- Promotional poster
- Episode no.: Season 4 Episode 8
- Directed by: Eric Kripke
- Written by: Jessica Chou; David Reed;
- Cinematography by: Jonathon Cliff
- Editing by: David Kaldor; Scott Stolzar;
- Original release date: July 18, 2024
- Running time: 68 minutes

Guest appearances
- Will Ferrell as Will Ferrell / Coach Brink; Jensen Ackles as Ben / Soldier Boy; Maddie Phillips as Cate Dunlap; Asa Germann as Sam Riordan; David Andrews as Senator Calhoun; Laila Robins as Grace Mallory; Jim Beaver as Robert Singer;

Episode chronology
| ← Previous "The Insider" | Next → "Fifteen Inches of Sheer Dynamite" |
- The Boys season 4

= Season Four Finale =

"Season Four Finale", originally titled "Assassination Run", (Note: The episode was retitled from "Assassination Run" to "Season Four Finale" due to the attempted assassination of Donald Trump in Pennsylvania.) is the eighth and final episode of the fourth season and thirty-second episode overall of the American satirical superhero television series The Boys.

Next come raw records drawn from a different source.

/-! ### Writing to the target (R335, R362) -/

/-- An FTL object written in the bulk region for a LOCAL job, with the operation under which its units wait at the NAND shaper: they start
without waiting for credit, down to -BURST (R335). None where the partition has no room. -/
def Dev.ckpObj (d : Dev) (p : Nat) (kind : NandKind) (bs : List Byte) : Option (Nat × Nat × Dev) :=
  if !d.nandFits p (unitsFor bs.length) then none
  else
    match d.placeUnits p true (unitData bs) with
    | none => none
    | some (us, d) =>
      let id := d.nextSeq
      let o := ({ d with nextSeq := id + 1 }.shapeNand p 4 4 id us).newObj p kind us bs.length false
      some (o.1, id, o.2)

/-- Work requests that Sheaf posts on the store queue pair, in pieces (kind 2 WRITE, 4 READ). -/
def Dev.sheafPost (d : Dev) (x : Ctx) (p n kind : Nat) (key : Word) : List (Nat × List Byte) → Option (List Nat × Dev)
  | [] => some ([], d)
  | (va, bs) :: l =>
    let id := d.nextSeq
    match d.netPost x .sheaf p n kind bs va key 0 with
    | none => none
    | some d => (d.sheafPost x p n kind key l).map fun r => (id :: r.1, r.2)

/-- The pieces of a string at an address of the job area, each of at most 1,024 packets. -/
def Dev.sheafPieces (d : Dev) (k : CkpJob) (at_ : Nat) (bs : List Byte) : List (Nat × List Byte) :=
  let size := 1024 * (d.qp k.store).elim 1 Qp.mtu
  ((chunks size (bs.length / size + 1) bs).mapIdx fun i c => (k.area + at_ + i * size, c)).filter fun c => !c.2.isEmpty
def Dev.storeWrite (d : Dev) (x : Ctx) (k : CkpJob) (at_ : Nat) (bs : List Byte) : Option (List Nat × Dev) :=
  d.sheafPost x k.part k.store 2 k.key (d.sheafPieces k at_ bs)
def Dev.storeRead (d : Dev) (x : Ctx) (k : CkpJob) (at_ len : Nat) : Option (List Nat × Dev) :=
  d.sheafPost x k.part k.store 4 k.key (d.sheafPieces k at_ (List.replicate len 0))

/-- Work requests and NAND writes of Sheaf that have not started are dropped, and their outcomes forgotten. -/
def Dev.sheafDrop (d : Dev) (n : Nat) (ops : List Nat) : Dev :=
  let gone := ((d.qp n).elim [] fun q => q.sends.filter fun s => !s.started && ops.contains s.op).map Send.op
  let d := match d.qp n with
    | none => d
    | some q => d.setQp n { q with sends := q.sends.filter fun s => !gone.contains s.op }
  let d := d.unshape fun u => match u.what with
    | .nand o _ => ops.contains o
    | _ => false
  { d with ops := d.ops.filter fun o => !gone.contains o.1, net := { d.net with got := d.net.got.filter fun g => !ops.contains g.1 } }

/-! ### Records on the target (R363, R364) -/

def manifestHeader (job rank seq tick count : Nat) : List Byte :=
  leBytes 4 0x31464E4D ++ leBytes 2 job ++ leBytes 2 rank ++ leBytes 8 seq ++ leBytes 8 tick ++ leBytes 4 count ++ List.replicate 36 0
def shardEntry (s : CkpShard) : List Byte :=
  leBytes 8 (s.index + s.group * 2 ^ 48) ++ leBytes 4 s.len ++ leBytes 2 s.writer ++ leBytes 2 0 ++ leBytes 16 s.loc ++ leBytes 64 s.digest.toNat

/-- The member manifest of a run. -/
def CkpRun.manifest (r : CkpRun) (job rank : Nat) : List Byte :=
  manifestHeader job rank r.seq r.tick r.shards.length ++ r.shards.flatMap shardEntry

/-- The job manifest: one entry for each live rank with its report. -/
def CkpRun.jobManifest (r : CkpRun) (job : Nat) (k : CkpJob) : List Byte :=
  manifestHeader job 0xFFFF r.seq r.tick k.liveRanks.length ++ k.liveRanks.flatMap fun n =>
    let e := tgetD r.reports n (0, 0, 0)
    leBytes 4 n ++ leBytes 4 e.2.1 ++ leBytes 8 e.1 ++ leBytes 64 e.2.2.toNat

/-- The commit record. -/
def CkpRun.commitRecord (r : CkpRun) (job : Nat) (k : CkpJob) : List Byte :=
  let m := r.jobManifest job k
  let b := leBytes 4 0x31524D43 ++ leBytes 2 job ++ leBytes 2 0 ++ leBytes 8 r.seq ++ leBytes 8 r.tick ++ leBytes 4 m.length ++
    leBytes 4 k.liveRanks.length ++ leBytes 64 (Config.sha512 m).toNat ++ List.replicate 28 0
  b ++ leBytes 4 (crc32c b).toNat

It was written by Jessica Chou and David Reed, and directed by Eric Kripke. The episode was released on July 18, 2024, on Amazon Prime Video.

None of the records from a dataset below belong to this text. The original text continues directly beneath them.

/-- NET_QP_CONNECT. -/
def qpConnectCmd (_ : Ctx) (q : Req) (d : Dev) : Ans :=
  match d.ownQp q.part (q.w 2).toNat with
  | none => .refuse .badParam
  | some t =>
    if !q.clean [(2, 0xFFFFF), (3, 0xFFFFFF), (4, top32), (5, top32), (6, top32), (7, top32), (8, top32), (9, 0xFFFF), (10, 0xFFFFFF),
        (11, 0xFFFFFF), (12, 0x3F771F), (13, 0xFFFF)] ∨ (t.enc ∧ !thas d.sec.conn (q.part * 65536 + q.f 13 15 0)) then .refuse .badParam
    else if t.st ≠ 0 then .refuse .sessionState
    else
      .done .ok [] (d.setQp (q.w 2).toNat { t with
        st := 1
        rqpn := q.f 3 23 0
        raddr := q.d2 4 + q.d2 6 * 2 ^ 64
        dmac := (q.w 8).toNat + q.f 9 15 0 * 2 ^ 32
        sendPsn := q.f 10 23 0
        expPsn := q.f 11 23 0
        ackCode := q.f 12 4 0
        retry := q.f 12 10 8
        rnrRetry := q.f 12 14 12
        dscp := q.f 12 21 16
        key := q.f 13 15 0 })

/-- NET_QP_DESTROY, from any state (R297). -/
def qpDestroyCmd (x : Ctx) (q : Req) (d : Dev) : Ans :=
  let n := (q.w 2).toNat
  match d.ownQp q.part n with
  | none => .refuse .badParam
  | some t =>
    if !q.clean [(2, 0xFFFFF)] then .refuse .badParam
    else
      let count := t.sends.length + (d.net.deferred.filter fun e => e.2.2.1 == n).length
      let d := d.qpError x n
      let d := { d with net := { d.net with qps := tdel d.net.qps n } }.unshape fun u => match u.what with
        | .net m _ _ => m == n
        | _ => false
      .both [] .ok [wd count] ((d.pumpPart x q.part).reedSettle x)

/-- NET_QP_QUERY. -/
def qpQueryCmd (_ : Ctx) (q : Req) (d : Dev) : Ans :=
  let n := (q.w 2).toNat
  match d.ownQp q.part n with
  | none => .refuse .badParam
  | some t =>
    if !q.clean [(2, 0xFFFFF)] then .refuse .badParam
    else .done .ok [wd (t.st + if t.place = .chip then 256 else 0), wd t.count, wd t.reasm.length,
      wd (d.net.ewrs.filter fun e => e.1 / 2 ^ 32 == n).length] d

/-- The lowest free number of a partition's 256. -/
def freeNum {α : Type} (t : Tbl α) (p : Nat) : Option Nat := (List.range 256).find? fun i => !thas t (p * 256 + i)

/-- NET_SRQ_CREATE. -/
def srqCreateCmd (_ : Ctx) (q : Req) (d : Dev) : Ans :=
  let p := q.part
  let n := q.f 4 4 0
  let off := bufOff (q.w 2).toNat (q.f 3 7 0)
  let cq := if bitAt (q.w 5).toNat 8 then some (q.f 5 7 0) else none
  let len := 64 + 16 * 2 ^ n
  if !q.clean [(2, top32), (3, 0xFF), (4, 0x1F), (5, 0x1FF)] ∨ n < 4 ∨ n > 16 ∨ (d.bufRun p true (runFuel len) off len).isNone ∨
      !cq.elim true fun c => thas d.net.cqs (p * 256 + c) then .refuse .badParam
  else
    match freeNum d.net.srqs p with
    | none => .refuse .noResource
    | some i => .done .ok [wd i] { d with net := { d.net with srqs := tset d.net.srqs (p * 256 + i) ⟨p, off, n, cq, 0⟩ } }

/-- NET_SRQ_DESTROY. -/
def srqDestroyCmd (_ : Ctx) (q : Req) (d : Dev) : Ans :=
  let k := q.part * 256 + q.f 2 7 0
  if !q.clean [(2, 0xFF)] ∨ !thas d.net.srqs k then .refuse .badParam
  else if d.net.qps.any fun e => e.2.part == q.part && e.2.srq == some (q.f 2 7 0) then .refuse .notPermitted
  else .done .ok [] { d with net := { d.net with srqs := tdel d.net.srqs k } }

/-- NET_CQ_CREATE. -/
def cqCreateCmd (_ : Ctx) (q : Req) (d : Dev) : Ans :=
  let p := q.part
  let n := q.f 4 4 0
  let off := bufOff (q.w 2).toNat (q.f 3 7 0)
  let len := 64 + 32 * 2 ^ n
  if !q.clean [(2, top32), (3, 0xFF), (4, 0x11F)] ∨ n < 4 ∨ n > 16 ∨ (d.bufRun p true (runFuel len) off len).isNone then .refuse .badParam
  else
    match freeNum d.net.cqs p with
    | none => .refuse .noResource
    | some i =>
      .done .ok [wd i] { d with net := { d.net with cqs := tset d.net.cqs (p * 256 + i) ⟨p, off, n, bitAt (q.w 4).toNat 8, 0, 0, none⟩ } }

/-- NET_CQ_DESTROY: refused while a queue pair uses the ring, itself or through its SRQ. -/
def cqDestroyCmd (_ : Ctx) (q : Req) (d : Dev) : Ans :=
  let i := q.f 2 7 0
  let k := q.part * 256 + i
  if !q.clean [(2, 0xFF)] ∨ !thas d.net.cqs k then .refuse .badParam
  else if d.net.qps.any fun e => e.2.part == q.part && d.msgCq e.2 == some i then .refuse .notPermitted
  else .done .ok [] { d with net := { d.net with cqs := tdel d.net.cqs k } }

/-- The remote key of a NET_SEND, which no parameter gives: a free value (log entry 5). -/
def Dev.freeKey (d : Dev) : Word × Dev := (wd d.takeFree.1, d.takeFree.2)

/-- NET_SEND (R313-R315). -/
def netSendCmd (_ : Ctx) (q : Req) (d : Dev) : Ans :=
  let p := q.part
  let n := q.f 2 19 0
  let k := q.f 3 2 0
  let b (i : Nat) : Bool := bitAt (q.w 3).toNat i
  let off := bufOff (q.w 4).toNat (q.f 5 7 0)
  let len := (q.w 6).toNat
  let wq := q.f 11 19 0
  match d.ownQp p n with
  | none => .refuse .badParam
  | some t =>
    if !q.clean [(2, 0xFFFFF), (3, 0x707), (4, top32), (5, 0xFF), (6, top32), (7, top32), (8, top32), (9, top32), (10, top32), (11, 0xFFFFF),
        (12, top32), (13, 0xFFFFF), (14, top32)] ∨ k > 4 ∨ (t.ext ∧ len > 1024 * t.mtu) ∨ len > 2 ^ 31 ∨ (b 8 ∧ !t.ext) ∨
        (d.bufRun p (k == 4) (runFuel len) off len).isNone ∨ (b 10 ∧ (wq = n ∨ (d.ownQp p wq).isNone)) then .refuse .badParam
    else if t.st = 0 then .refuse .sessionState
    else if t.st = 2 then .refuse .aborted
    else if t.sends.length ≥ 4096 then .refuse .noResource
    else
      let r := d.freeKey
      let s := Send.new q.seq k off len none (q.d2 7) r.1 (q.w 9) (if b 8 then some (q.w 10) else none)
        (if b 10 then some (wq, (q.w 12).toNat) else none)
      let d := r.2
      if b 9 then
        match if (d.ownQp p (q.f 13 19 0)).isSome then d.ewr (q.f 13 19 0) (q.w 14).toNat else none with
        | none => .refuse .badParam
        | some e =>
          if e.deferred.length ≥ 4 then .refuse .noResource
          else
            let key := ewrKey (q.f 13 19 0) (q.w 14).toNat
            let net := { d.net with
              ewrs := tset d.net.ewrs key { e with deferred := e.deferred ++ [q.seq] }
              deferred := tset d.net.deferred q.seq (key, n, s) }
            .accept [] (.other 0x0610 n 0 0) { d with net := net }
      else .accept [] (.other 0x0610 n 0 0) (d.setQp n { t with sends := t.sends ++ [s] })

In the episode, the Boys try to stop Victoria Neuman from reaching the White House while also trying to stop the assassination of Bob Singer. Butcher uses his last card to try to defeat Homelander, which is to have Ryan kill his father. The relationship between Homelander and Neuman reaches its most crucial point.

==Plot==
While Billy Butcher is recovering at a CIA facility, he has a conversation with Joe Kessler in which Kessler urges him to commit a Supe genocide that would kill Homelander as well, though he rebuffs him before Grace Mallory arrives and calls Ryan. When Ryan arrives at the facility, Mallory, unwillingly to Butcher, tells him all the crimes his father committed and tells him that he has to train him to kill Homelander. When he refuses, Mallory tries to lock him up only for him to shove her into a wall, killing her. Following Mallory's death, Butcher embraces his dark side as Kessler.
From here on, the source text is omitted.